▸ **TASK STATEMENT**:
Looking at the listing below, retype exactly the lines starting at the one containing "if e.1 = k then" and ending at the one containing "s.img with activeMark", both included, and nothing else.

-----

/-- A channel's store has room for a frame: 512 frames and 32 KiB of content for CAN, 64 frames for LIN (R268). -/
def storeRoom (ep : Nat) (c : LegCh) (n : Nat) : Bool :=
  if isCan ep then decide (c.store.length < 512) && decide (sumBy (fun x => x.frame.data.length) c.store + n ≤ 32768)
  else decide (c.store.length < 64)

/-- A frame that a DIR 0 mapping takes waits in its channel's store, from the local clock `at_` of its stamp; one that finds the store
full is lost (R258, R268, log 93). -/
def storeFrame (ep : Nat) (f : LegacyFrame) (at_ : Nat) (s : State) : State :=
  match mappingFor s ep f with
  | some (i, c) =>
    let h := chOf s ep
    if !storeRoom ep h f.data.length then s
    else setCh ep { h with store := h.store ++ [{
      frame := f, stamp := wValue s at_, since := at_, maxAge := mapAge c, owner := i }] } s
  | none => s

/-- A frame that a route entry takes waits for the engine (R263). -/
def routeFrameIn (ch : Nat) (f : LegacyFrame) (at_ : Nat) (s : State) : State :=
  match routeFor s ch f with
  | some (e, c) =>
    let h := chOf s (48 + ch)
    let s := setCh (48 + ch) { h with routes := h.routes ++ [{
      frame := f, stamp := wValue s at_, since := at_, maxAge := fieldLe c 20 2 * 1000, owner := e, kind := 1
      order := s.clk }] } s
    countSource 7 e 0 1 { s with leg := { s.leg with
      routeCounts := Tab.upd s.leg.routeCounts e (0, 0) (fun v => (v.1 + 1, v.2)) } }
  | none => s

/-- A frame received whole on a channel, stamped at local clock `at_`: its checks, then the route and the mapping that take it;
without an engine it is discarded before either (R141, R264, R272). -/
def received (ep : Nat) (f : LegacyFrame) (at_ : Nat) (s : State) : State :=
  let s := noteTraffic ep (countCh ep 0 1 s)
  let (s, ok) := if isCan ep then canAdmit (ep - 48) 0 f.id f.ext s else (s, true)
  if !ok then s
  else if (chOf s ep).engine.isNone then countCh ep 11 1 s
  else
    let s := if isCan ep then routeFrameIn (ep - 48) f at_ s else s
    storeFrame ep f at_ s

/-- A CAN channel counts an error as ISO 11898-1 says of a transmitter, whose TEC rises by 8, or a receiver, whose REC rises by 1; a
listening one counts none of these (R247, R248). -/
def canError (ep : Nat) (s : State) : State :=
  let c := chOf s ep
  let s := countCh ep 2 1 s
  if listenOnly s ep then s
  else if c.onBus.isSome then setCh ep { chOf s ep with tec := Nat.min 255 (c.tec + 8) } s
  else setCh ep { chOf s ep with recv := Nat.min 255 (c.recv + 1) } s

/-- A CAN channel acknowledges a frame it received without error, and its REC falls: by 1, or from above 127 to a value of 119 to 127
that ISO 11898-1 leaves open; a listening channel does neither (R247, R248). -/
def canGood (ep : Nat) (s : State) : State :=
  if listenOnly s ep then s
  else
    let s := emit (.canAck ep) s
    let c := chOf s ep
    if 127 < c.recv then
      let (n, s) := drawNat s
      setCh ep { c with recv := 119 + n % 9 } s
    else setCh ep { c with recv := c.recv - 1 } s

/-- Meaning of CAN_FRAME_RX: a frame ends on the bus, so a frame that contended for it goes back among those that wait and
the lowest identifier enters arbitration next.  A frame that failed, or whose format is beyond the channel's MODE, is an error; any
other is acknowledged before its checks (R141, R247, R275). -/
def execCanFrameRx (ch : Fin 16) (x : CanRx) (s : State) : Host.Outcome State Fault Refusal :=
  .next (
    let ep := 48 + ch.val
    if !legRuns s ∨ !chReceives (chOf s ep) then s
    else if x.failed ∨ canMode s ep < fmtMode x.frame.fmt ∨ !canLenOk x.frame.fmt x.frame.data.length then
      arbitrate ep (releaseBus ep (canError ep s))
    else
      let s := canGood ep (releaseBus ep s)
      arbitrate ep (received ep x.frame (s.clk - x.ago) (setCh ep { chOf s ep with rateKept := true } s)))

-----

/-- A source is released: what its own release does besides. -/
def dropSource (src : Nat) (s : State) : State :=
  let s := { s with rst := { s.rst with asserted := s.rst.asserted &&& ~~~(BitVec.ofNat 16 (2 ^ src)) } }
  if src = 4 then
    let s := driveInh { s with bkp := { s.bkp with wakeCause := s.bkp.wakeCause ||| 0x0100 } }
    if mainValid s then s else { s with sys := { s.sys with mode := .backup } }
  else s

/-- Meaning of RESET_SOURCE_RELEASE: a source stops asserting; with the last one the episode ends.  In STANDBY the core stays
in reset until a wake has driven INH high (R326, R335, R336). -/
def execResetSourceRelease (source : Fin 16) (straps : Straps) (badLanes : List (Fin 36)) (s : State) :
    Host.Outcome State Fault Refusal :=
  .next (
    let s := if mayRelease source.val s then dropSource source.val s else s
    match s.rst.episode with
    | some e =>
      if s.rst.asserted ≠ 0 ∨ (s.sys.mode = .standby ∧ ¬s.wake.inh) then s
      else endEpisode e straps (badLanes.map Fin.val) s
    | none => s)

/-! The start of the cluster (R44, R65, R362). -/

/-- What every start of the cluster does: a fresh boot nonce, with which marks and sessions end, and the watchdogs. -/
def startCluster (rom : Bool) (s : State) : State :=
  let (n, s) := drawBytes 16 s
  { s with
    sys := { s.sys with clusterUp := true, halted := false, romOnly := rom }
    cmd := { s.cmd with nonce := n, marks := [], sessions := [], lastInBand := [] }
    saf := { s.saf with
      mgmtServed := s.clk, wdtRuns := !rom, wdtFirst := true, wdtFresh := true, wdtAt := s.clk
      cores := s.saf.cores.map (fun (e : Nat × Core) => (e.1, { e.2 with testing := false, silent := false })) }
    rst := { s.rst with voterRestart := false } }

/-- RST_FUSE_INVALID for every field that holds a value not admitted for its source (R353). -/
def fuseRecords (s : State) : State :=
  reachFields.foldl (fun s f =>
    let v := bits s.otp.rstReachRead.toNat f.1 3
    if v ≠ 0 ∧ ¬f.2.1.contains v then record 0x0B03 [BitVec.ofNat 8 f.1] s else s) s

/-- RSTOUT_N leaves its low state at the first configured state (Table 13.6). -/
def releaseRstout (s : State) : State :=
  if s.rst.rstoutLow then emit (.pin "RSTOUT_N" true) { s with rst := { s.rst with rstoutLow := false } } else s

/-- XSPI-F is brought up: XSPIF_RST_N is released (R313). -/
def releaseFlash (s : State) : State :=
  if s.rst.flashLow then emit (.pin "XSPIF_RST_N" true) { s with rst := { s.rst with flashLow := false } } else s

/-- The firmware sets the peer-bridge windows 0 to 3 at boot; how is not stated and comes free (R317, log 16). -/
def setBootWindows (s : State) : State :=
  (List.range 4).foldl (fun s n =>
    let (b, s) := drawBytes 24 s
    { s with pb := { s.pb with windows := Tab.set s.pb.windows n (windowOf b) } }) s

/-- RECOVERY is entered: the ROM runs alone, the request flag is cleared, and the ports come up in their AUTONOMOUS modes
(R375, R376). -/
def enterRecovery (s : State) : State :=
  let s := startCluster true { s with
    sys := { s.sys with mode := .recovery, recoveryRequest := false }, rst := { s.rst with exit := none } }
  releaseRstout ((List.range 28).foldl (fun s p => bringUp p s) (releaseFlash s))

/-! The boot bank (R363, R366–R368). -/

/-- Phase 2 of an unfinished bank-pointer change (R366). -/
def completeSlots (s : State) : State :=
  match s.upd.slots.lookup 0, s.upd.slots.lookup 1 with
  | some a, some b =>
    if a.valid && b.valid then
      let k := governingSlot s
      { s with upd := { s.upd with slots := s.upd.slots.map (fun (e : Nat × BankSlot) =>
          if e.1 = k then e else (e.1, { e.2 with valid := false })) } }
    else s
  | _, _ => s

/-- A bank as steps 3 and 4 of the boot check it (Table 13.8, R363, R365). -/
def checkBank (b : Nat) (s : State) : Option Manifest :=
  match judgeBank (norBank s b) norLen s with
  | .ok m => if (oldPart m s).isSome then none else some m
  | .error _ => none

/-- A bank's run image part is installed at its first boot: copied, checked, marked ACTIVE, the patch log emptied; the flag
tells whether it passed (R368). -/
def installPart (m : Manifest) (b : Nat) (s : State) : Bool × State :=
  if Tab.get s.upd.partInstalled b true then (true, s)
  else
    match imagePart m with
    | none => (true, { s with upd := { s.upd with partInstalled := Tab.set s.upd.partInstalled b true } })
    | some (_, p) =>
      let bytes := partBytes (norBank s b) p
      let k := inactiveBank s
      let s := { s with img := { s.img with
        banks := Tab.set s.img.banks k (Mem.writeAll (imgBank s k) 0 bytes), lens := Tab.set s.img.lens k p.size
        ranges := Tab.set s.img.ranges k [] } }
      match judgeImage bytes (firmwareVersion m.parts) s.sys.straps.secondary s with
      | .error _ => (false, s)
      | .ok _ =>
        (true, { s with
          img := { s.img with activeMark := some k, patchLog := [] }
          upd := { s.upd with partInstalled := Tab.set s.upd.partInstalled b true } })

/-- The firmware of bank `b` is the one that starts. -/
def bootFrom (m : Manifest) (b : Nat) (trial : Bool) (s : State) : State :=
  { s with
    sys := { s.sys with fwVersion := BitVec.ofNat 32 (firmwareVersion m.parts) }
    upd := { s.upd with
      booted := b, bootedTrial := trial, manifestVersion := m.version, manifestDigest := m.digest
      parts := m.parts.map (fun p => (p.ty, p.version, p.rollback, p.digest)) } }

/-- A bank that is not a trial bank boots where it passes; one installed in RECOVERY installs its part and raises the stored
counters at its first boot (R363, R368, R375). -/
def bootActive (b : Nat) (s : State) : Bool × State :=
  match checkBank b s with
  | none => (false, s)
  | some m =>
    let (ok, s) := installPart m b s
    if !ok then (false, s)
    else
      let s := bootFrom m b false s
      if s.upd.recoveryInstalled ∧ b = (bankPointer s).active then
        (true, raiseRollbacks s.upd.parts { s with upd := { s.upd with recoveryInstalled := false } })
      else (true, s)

-----

▸ **RESULT BELOW**:
          if e.1 = k then e else (e.1, { e.2 with valid := false })) } }
    else s
  | _, _ => s

/-- A bank as steps 3 and 4 of the boot check it (Table 13.8, R363, R365). -/
def checkBank (b : Nat) (s : State) : Option Manifest :=
  match judgeBank (norBank s b) norLen s with
  | .ok m => if (oldPart m s).isSome then none else some m
  | .error _ => none

/-- A bank's run image part is installed at its first boot: copied, checked, marked ACTIVE, the patch log emptied; the flag
tells whether it passed (R368). -/
def installPart (m : Manifest) (b : Nat) (s : State) : Bool × State :=
  if Tab.get s.upd.partInstalled b true then (true, s)
  else
    match imagePart m with
    | none => (true, { s with upd := { s.upd with partInstalled := Tab.set s.upd.partInstalled b true } })
    | some (_, p) =>
      let bytes := partBytes (norBank s b) p
      let k := inactiveBank s
      let s := { s with img := { s.img with
        banks := Tab.set s.img.banks k (Mem.writeAll (imgBank s k) 0 bytes), lens := Tab.set s.img.lens k p.size
        ranges := Tab.set s.img.ranges k [] } }
      match judgeImage bytes (firmwareVersion m.parts) s.sys.straps.secondary s with
      | .error _ => (false, s)
      | .ok _ =>
        (true, { s with
          img := { s.img with activeMark := some k, patchLog := [] }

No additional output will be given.